For example, an individual’s avatar is a gateway to sensitive personal information (PII), making it a prime target for attackers. Fortinet has published the cyber threat forecasts of FortiGuard Laboratories, the company’s global threat intelligence and research body, for the year 2023 and beyond.
From rapidly evolving cybercrime-as-a-service (CaaS) attacks to new exploitation of unconventional targets such as edge devices or online worlds – the volume, variety and scale of cyber threats will keep security teams on high alert in 2023 and beyond.
Ransom-as-a-Service (RaaS) attacks
Given the success of Ransomware-as-a-Service (RaaS) attacks, many additional attack types will become available as a service through the dark web and will constitute a significant expansion of Cybercrime-as-a-Service (CaaS).
Beyond the sale of ransomware and additional offers of malware as a service (Malware-as-a-Service), new services will also emerge that can be ordered. Cybercrime as a service presents an attractive business model for malicious actors. Using varying skill levels, hackers can easily use ready-to-use tools without investing time and resources up front to create their own unique attack plan.
For experienced cyber criminals, creating and selling a basket of attack solutions as a service offers a simple and fast payment option. Going forward, subscription-based CaaS offerings could potentially provide additional revenue. In addition, the hostile actors will begin to leverage new attack mechanisms such as deep-fake and offer the videos and audio recordings and related algorithms for purchase more widely.
Collecting intelligence as a service
Another aspect regarding the way in which the organized nature of cybercrime will enable the use of more effective attack strategies includes the future of intelligence gathering.
As attacks become more targeted, it appears that threat actors will likely hire dark web “detectives” to gather intelligence about a specific target before launching an attack.
Similar to the insights you get when hiring a private investigator, Reconnaissance-as-a-Service offers will provide an attack map and include the organization’s security map, the primary cybersecurity team, the number of servers in the organization, known external vulnerabilities, and leaked personal information for the purpose sale and to help the cybercriminals carry out a targeted and effective attack.
Money Laundering as a Service (LaaS)
To aid the growth of cybercrime organizations, the heads of the organizations and partner programs employ money launderers who knowingly or unknowingly are used to launder money. Money laundering is often done through anonymous money transfer services or through the exchange of cryptocurrencies to avoid detection.
Setting up fundraising campaigns for money launderers is a time-consuming process, with the criminals going to great lengths to create websites for fake organizations and subsequent job listings to make their businesses appear genuine. Soon, cybercriminals will start using machine learning for targeted recruitment, which will help them better identify potential money launderers, while reducing the time to find them.
Manual money laundering campaigns will be replaced by automated services that transfer funds through layers of crypto conversion, making the process faster and harder to trace. Money Laundering-as-a-Service (LaaS) can quickly become popular as part of the cybercrime-as-a-service portfolio.
For the organizations or individuals who fall victim to this type of cybercrime, the move to automation means that money laundering will be harder to detect, reducing the chances of recovering the stolen funds.
Virtual cities and online worlds
The Metaverse brought new experiences, which are fully embedded in the online world and virtual cities are among the first to rush into this new version of the Internet, driven by augmented reality technologies. Retailers are even launching digital goods available for purchase in these virtual worlds.
While these new online targets open up a whole world of possibilities, they also open the door to an unprecedented rise in cybercrime in unfamiliar territory. For example, an individual’s avatar is a gateway to sensitive personal information (PII), making it a prime target for attackers.

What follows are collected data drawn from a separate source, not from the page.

-- ==== Sys2Proof/Machine/HostAccess.lean ====
section
/-! DEFINITION. The meanings of the line controller's writes. -/

namespace Sys2Proof.Machine

/-- SLOT_STATE_WRITE (R14, R15, R16). -/
def execSlotStateWrite (lane : Lane) (slot : BitVec 5) (code : Byte) (other : Option Byte) (s : State) :
    Host.Outcome State Fault Refusal :=
  powered (fun s => s.slotStateWrite lane slot.toNat code other) s

/-- EXCHANGE_MEMORY_WRITE (R1, R2). -/
def execExchangeMemoryWrite (address value : Half) (strobes : Strobes) (s : State) :
    Host.Outcome State Fault Refusal :=
  powered (fun s => s.busWrite address value strobes) s

/-- CAUSE_WRITE (R188). -/
def execCauseWrite (value : Half) (strobes : Strobes) (s : State) : Host.Outcome State Fault Refusal :=
  powered (fun s => s.causeWrite value strobes) s

/-- MASK_WRITE (R189). -/
def execMaskWrite (value : Half) (strobes : Strobes) (s : State) : Host.Outcome State Fault Refusal :=
  powered (fun s => s.maskWrite value strobes) s

/-- GROUP_WRITE (R189). -/
def execGroupWrite (value : Half) (strobes : Strobes) (s : State) : Host.Outcome State Fault Refusal :=
  powered (fun s => s.groupWrite value strobes) s

/-- REGISTER_WRITE_IGNORED: IDENT, STATE, VECTOR and the eighth word ignore writes (R185). -/
def execRegisterWriteIgnored (_register : ReadOnlyRegister) (_value : Half) (_strobes : Strobes) (s : State) :
    Host.Outcome State Fault Refusal :=
  powered (fun s => s) s

end Sys2Proof.Machine
end

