-- ==== Sys2Proof/Machine/Units.lean ====
section
/-! DEFINITION. The meanings of the events of the rating unit, the rate store, the funds unit and the links. -/

namespace Sys2Proof.Machine

/-- LOAD_RATES_COMPLETION: the end of a validation (R102, R103). -/
def execLoadRatesCompletion (pace : Pace) (s : State) : Host.Outcome State Fault Refusal :=
  powered (fun s => s.loadRatesCompletion pace) s

/-- TAKE (R52). -/
def execTake (s : State) : Host.Outcome State Fault Refusal := powered (fun s => s.occur .take) s

/-- RATING_COMPLETION (R55). -/
def execRatingCompletion (s : State) : Host.Outcome State Fault Refusal := powered (fun s => s.occur .ratingCompletion) s

/-- HOLD_REQUEST (R114). -/
def execHoldRequest (s : State) : Host.Outcome State Fault Refusal := powered (fun s => s.occur .holdRequest) s

/-- FRAME_SENT (R149). -/
def execFrameSent (lane : Lane) (s : State) : Host.Outcome State Fault Refusal :=
  powered (fun s => s.occur (.frameSent lane)) s

/-- ANSWER_READY asserts (R150). -/
def execAnswerReady (lane : Lane) (s : State) : Host.Outcome State Fault Refusal :=
  powered (fun s => s.occur (.answerReady lane)) s

/-- ANSWER: the last bit of an ANSWER frame arrives (R151). -/
def execAnswer (lane : Lane) (frame : BitVec 48) (pace : Pace) (s : State) : Host.Outcome State Fault Refusal :=
  powered (fun s => s.occur (.answer lane frame pace)) s

/-- ANSWER_TIMER_EXPIRY (R154). -/
def execAnswerTimerExpiry (lane : Lane) (pace : Pace) (s : State) : Host.Outcome State Fault Refusal :=
  powered (fun s => s.occur (.answerTimerExpiry lane pace)) s

end Sys2Proof.Machine
end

Since private individuals can purchase goods and services in the virtual cities – digital wallets, cryptocurrency exchange, NFT and other currencies used to make transactions, offer the threat actors another evolving attack surface.
Biometric hacking can also become a real possibility because of AR and VR-powered components of the virtual cities, making it easier for cybercriminals to steal fingerprint mapping, facial recognition data or retinal scans and use them for malicious purposes. In addition, the applications, protocols, and transactions in these environments are all potential targets.
File deletion software
The Wiper malware made a dramatic comeback in 2022, as attackers introduced new versions of the decade-old attack method. According to FortiGuard Labs’ Global Threat Map report for the first half of 2022, an increase in disk-wiping malware was seen at the same time as the war in Ukraine, but the software was also detected in 24 other countries and not only in Europe.
The increase in the prevalence of the Wiper software is worrying because it could be just the beginning of something more destructive. Beyond the existing reality of threat actors who combine a computer worm with malicious deletion software and even ransomware for maximum effect, the future concern is turning the malicious deletion software into an accessible consumer product for cybercriminals.
Malware that was uploaded
To be developed and implemented by hostile elements under the auspices of the state, may reach and be reused by criminal groups through the cybercrime as a service model. Given its wide availability along with proper usage, the malware removal software can cause powerful destruction in a short period of time. This makes the detection time and speed of repair of the security teams of utmost importance.
December 29, 2022 Published by The Israel Defense News.